Reduced fertility prolongs the interval from calving to conception in dairy cows, resulting in significant economic losses to dairy farms. Up to 25% of cows are culled due to reproductive failure, and this accounts for a larger proportion than that caused by other major factors, including mastitis and lameness.
A variety of factors are considered to cause low fertility in cows, including farm management factors like estrus detection, nutritional control, and cowshed environment, as well as cow-specific factors like reproductive tract infections, endocrine disorders, and defective ova. However, there are cases of low fertility where the cause is undetermined, which results in economic losses. Identifying the factors associated with low fertility may help in the development of effective future strategies for improving reproductive performance in dairy farms.

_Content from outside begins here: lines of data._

/-- The modes other than LEGACY fail without reading memory, for a translation and for a bulk call at its first address:
SCALABLE and RESERVED record their unqualified fault, ABORT_DMA records its fault only if ECAP.ADMS is 0 and otherwise
leaves `diag` and the registers alone (R296, R297, R298). -/
def Obligations.TableModes : Prop :=
  ∀ (s : State) (i : Instr) (req : FaultReq) (sid : BitVec 16) (flags : Perm), s.flag .tes = true →
    ((∃ addr len atype, i = .dmaTranslate sid addr len flags atype ∧ translatePre addr len flags = true ∧
        req = ⟨sid, addr, atype, !flags.write⟩) ∨
      (∃ a rest, i = .dmaBulk sid flags (a :: rest) ∧ bulkPre flags (a :: rest) = true ∧
        req = ⟨sid, a, .untranslated, !flags.write⟩)) →
      let failed (t : State) : Out := .next { t with replies := s.replies ++ [⟨some i, .fail []⟩] }
      (field s.activeRtaddr 10 2 = 0b01 → exec i s = failed (recordAtFault s .ttmScalable req false)) ∧
      (field s.activeRtaddr 10 2 = 0b10 → exec i s = failed (recordAtFault s .ttmReserved req false)) ∧
      (field s.activeRtaddr 10 2 = 0b11 →
        exec i s = failed (if (s.reg64 .ecap).getLsbD 50 then s else recordAtFault s .ttmAbortUnsupported req false))

/-- A page lookup faults exactly when the tables, as the memory system answers, say so, with the fault that comes first in
the order of the rules: reads that fail, presence, reserved bits, translation type, address type, widths, then in the
second-level walk, entry by entry, the read, write and read permission, reserved bits and the output window, qualified from
the context entry's read on (R300 to R315). A translation whose first page faults fails and records that fault. -/
def Obligations.EntryFaults : Prop :=
  (∀ (p : Params) (m : Memory) (sn : Snap) (sid : BitVec 16) (flags : Perm) (atype : AddrType) (addr : Word64)
    (o o' : List MemAnswer) (f : AtFault) (fpd : Bool),
    lookupPage p m sn sid flags atype addr o = (.error (f, fpd), o') ↔
      PageFaults p m sn sid flags atype addr o f fpd o') ∧
  (∀ (s : State) (sid : BitVec 16) (addr len : Word64) (flags : Perm) (atype : AddrType) (f : AtFault) (fpd : Bool)
    (o' : List MemAnswer), translatePre addr len flags = true → s.flag .tes = true → field s.activeRtaddr 10 2 = 0b00 →
    PageFaults s.params s.mem (takeSnap s) sid flags atype addr s.oracle f fpd o' →
      exec (.dmaTranslate sid addr len flags atype) s = .next
        { recordAtFault { s with oracle := o' } f ⟨sid, addr, atype, !flags.write⟩ fpd with
          replies := s.replies ++ [⟨some (.dmaTranslate sid addr len flags atype), .fail []⟩] })

/-- The page lookup finds exactly the pages that the tables map, however the memory system answers its reads: it answers a
hit if and only if root entry, context entry and page tables, read declaratively, give that hit (R294 to R315). -/
def Obligations.LookupIsPageMapped : Prop :=
  ∀ (p : Params) (m : Memory) (sn : Snap) (sid : BitVec 16) (flags : Perm) (atype : AddrType) (addr : Word64)
    (o : List MemAnswer) (h : PageHit) (o' : List MemAnswer), paramsOk p = true →
      (lookupPage p m sn sid flags atype addr o = (.ok h, o') ↔ PageMapped p m sn sid flags atype addr o h o')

Although the uterus has long been thought to be free of microbes, advancements in next-generation sequencing technology have revealed the existence of 'uterine microbiota,' unique to the uterine environment. Many studies on uterine microbiota have been conducted in humans, and fertility has been confirmed to vary according to the diversity of the uterine microbial population.
Could this knowledge be extended to reared animals?
To find out, Mr. Takuya Yagisawa, Section Chief at the Hokkaido Agriculture Mutual Aid Association, Japan, and Dr. Jumpei Uchiyama, Associate Professor at Okayama University, Japan, along with their teams of researchers, collaborated to investigate the association between low fertility and uterine microbiota in dairy cows.
Dairy farms set a voluntary waiting period (VWP) between calving and the first artificial insemination (AI; the procedure of injecting semen into the uterus) as a period for uterine involution in preparation for the next pregnancy. In cows, while the uterine microbiota has been studied in terms of postpartum uterine inflammation, little is understood about its association with fertility following the VWP. This is where the new study comes in.
Giving further insights into their work, Mr. Yagisawa states, "We used a metataxonomic approach to analyze the uterine microbiota using endometrial tissue biopsy samples from dairy cows."
The team, which comprised Iyo Takemura-Uchiyama (Postdoctoral Fellow, Okayama University), Shun Ando (Assistant Section Chief, Hokkaido Agriculture Mutual Aid Association), Osamu Ichii (Associate Professor, Hokkaido University), Hironobu Murakami (Associate Professor, Azabu University), Osamu Matsushita (Professor, Okayama University), and Seiji Katagiri (Professor, Hokkaido University), used 16S rRNA gene amplicon sequencing to identify the various types of bacteria present in the sampled uterine tissues. Next, microbiota data obtained from 69 cows bred on four commercial dairy farms were analyzed. The researchers then compared the microbial diversity of the samples with respect to the farm, housing style, and feeding management practices. Further, they went on to correlate the uterine microbiota data with parity (the number of deliveries) and the frequency of AI to conception for each cow.
The findings of their study have been published in Microbiology Spectrum on April 26, 2023.
The findings revealed significant differences in farm management-related factors (i.e., housing style and feeding management) across the four farms. Notably, while these differences correlated with variations in uterine microbiota, no significant differences were observed with respect to AI frequency as related to conception and parity.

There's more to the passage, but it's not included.